Academic Editor: David H. Vesole

Copyright © 2009 Adele Bolognese et al. This is an open access article distributed under the Creative Commons Attribution License, which permits unrestricted use, distribution, and reproduction in any medium, provided the original work is properly cited.

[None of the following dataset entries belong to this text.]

-- ==== Sys2Proof/Machine/Bushel.lean ====
section
/-! DEFINITION. The Bushel's tables (R181 to R226): placement, reads in RESULT_B, spans, row errors. -/

namespace Sys2Proof.Machine
open Sys2Proof

/-- A hashed table (R184, R190): TABLE_ID, first bank, banks per half, entries per row, stash places, capacity,
first seed. -/
structure HSpec where
  id       : Nat
  first    : Nat
  half     : Nat
  perRow   : Nat
  stash    : Nat
  capacity : Nat
  seed     : Nat
deriving DecidableEq, Repr

def hspecs : List HSpec :=
  [⟨1, 0, 44, 6, 256, 2097152, 0⟩, ⟨3, 88, 22, 6, 64, 1048576, 2⟩, ⟨5, 132, 22, 3, 64, 524288, 4⟩,
   ⟨8, 176, 17, 2, 64, 262144, 6⟩]

def hspec? (t : Nat) : Option HSpec := hspecs.find? (fun h => h.id == t)

/-- Slots in banks; the stash follows (R435). -/
def HSpec.slots (h : HSpec) : Nat := 2 * h.half * 4096 * h.perRow

def Dev.onTbl (d : Dev) (f : Tables → Tables) : Dev := { d with tbl := f d.tbl }

def Dev.ents (d : Dev) (t : Nat) : Tab Ent := tgetD d.tbl.hash t []

def Dev.setEnts (d : Dev) (t : Nat) (es : Tab Ent) : Dev := d.onTbl (fun b => { b with hash := tput b.hash t [] es })

/-- Is an exact-match key long (R219). -/
def longKey (k : Bytes) : Bool := k.length == 40 && (k.drop 16).any (· != 0)

/-- Slots an entry takes. -/
def Ent.width (e : Ent) : Nat := if longKey e.key then 2 else 1

/-- Row of a table that a key's bucket in half 0 or 1 is, counted from the table's first bank (R190). -/
def Dev.bucket (d : Dev) (h : HSpec) (key : Bytes) (side : Nat) : Nat :=
  let i := crc32cSeed (d.get (F.TBL_SEED (h.seed + side))) key % (h.half * 4096)
  (side * h.half + i % h.half) * 4096 + i / h.half

/-- The bucket of a key that a row is not. -/
def Dev.otherBucket (d : Dev) (h : HSpec) (key : Bytes) (row : Nat) : Nat :=
  if d.bucket h key 0 = row then d.bucket h key 1 else d.bucket h key 0

/-- Bank × 4,096 + row of a table row. -/
def HSpec.abs (h : HSpec) (row : Nat) : Nat := h.first * 4096 + row

/-! Poisoned rows (R225). -/

def Dev.rowBad (d : Dev) (abs : Nat) : Bool := d.tbl.poison.any (fun p => p.row == abs)

def Dev.rowBadIn (d : Dev) (west : Bool) (abs : Nat) : Bool := d.tbl.poison.any (fun p => p.row == abs && p.west == west)

/-- Poisoned in both replicas, so that its keys cannot be matched. -/
def Dev.rowDead (d : Dev) (abs : Nat) : Bool := d.rowBadIn false abs && d.rowBadIn true abs

/-- FLC of a cell of a Bushel row (R182, R570). -/
def flcRow (west : Bool) (abs cell : Nat) : Nat :=
  flcFull 0 32 (b2n west) (abs / 4096) 0 (abs % 4096 % 16) cell

/-- All ones in FLC_CELL. -/
def cellNone : Nat := 2 ^ 21 - 1

/-- Report a read of an uncorrectable row. -/
def Dev.rowUncorr (d : Dev) (k : Clock) (west : Bool) (abs cell : Nat) : Dev :=
  let c := flcRow west abs cell
  ((((d.count (cGlobal 12) 0).setB F.BUSHEL_STICKY_UNCORR_SEEN true).set F.BSH_LAST_ERR_FLC_LO c).set
    F.BSH_LAST_ERR_FLC_HI (c / 2 ^ 32)).event k 513 c

/-- A row is read in a replica: a single-bit error is corrected (R224), an uncorrectable one poisons it (R225). -/
def Dev.readRow (d : Dev) (k : Clock) (west : Bool) (perRow : Nat) (r : Nat × ReadErr) : Dev :=
  match r.2 with
  | .corrected c => (d.count (cGlobal 11) 0).event k 512 (flcRow west r.1 c)
  | .uncorrectable c =>
    let others := d.tbl.poison.filter (fun p => !(p.row == r.1 && p.west == west))
    (d.onTbl (fun b => { b with poison := others ++ [⟨west, r.1, List.range perRow⟩] })).rowUncorr k west r.1 c
  | .clean => if d.rowBadIn west r.1 then d.rowUncorr k west r.1 cellNone else d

The (R)-3-methyl-1-((S)-3-phenyl-2-(pyrazine-2-carboxamido)propanamido)butyl-boronic acid, bortezomib (BTZ), which binds the 20S proteasome subunit and causes a large inhibition of its activity, is a peptidomimetic boronic drug mainly used for the treatment of multiple myeloma. Commercial BTZ, stabilized as mannitol derivative, has been investigated under the common conditions of the clinical use because it is suspected to be easily degradable in the region of its boronic moiety. Commercial BTZ samples, reconstituted according to the reported commercial instructions and stored at 4 C , were analyzed by high-field nuclear magnetic resonance spectroscopy in comparison with identical samples bubbled with air and argon, respectively. All the samples remained unchanged for a week. After a month, the air filled samples showed the presence of two main degradation products (6% of starting material), the N-(1-(1-hydroxy-3-methylbutylamino)-1-oxo-3-phenylpropan-2-yl) pyrazine-2-carboxamide (BTZ1; 5%, determined from NMR integration) and the (S)-N-(1-(3-methylbutanamido)-1-oxo-3-phenylpropan-2-yl)pyrazine-2-carboxamide (BTZ2; 1%, determined from NMR integration), identified on the basis of their chemical and spectroscopic properties. The BTZ1 and BTZ2 finding suggests that, under the common condition of use and at 4 C , commercial BTZ-mannitol is stable for a week, and that, in time, it undergoes slow oxidative deboronation which partially inactivates the product. Low temperature and scarce contact with air decrease the degradation process.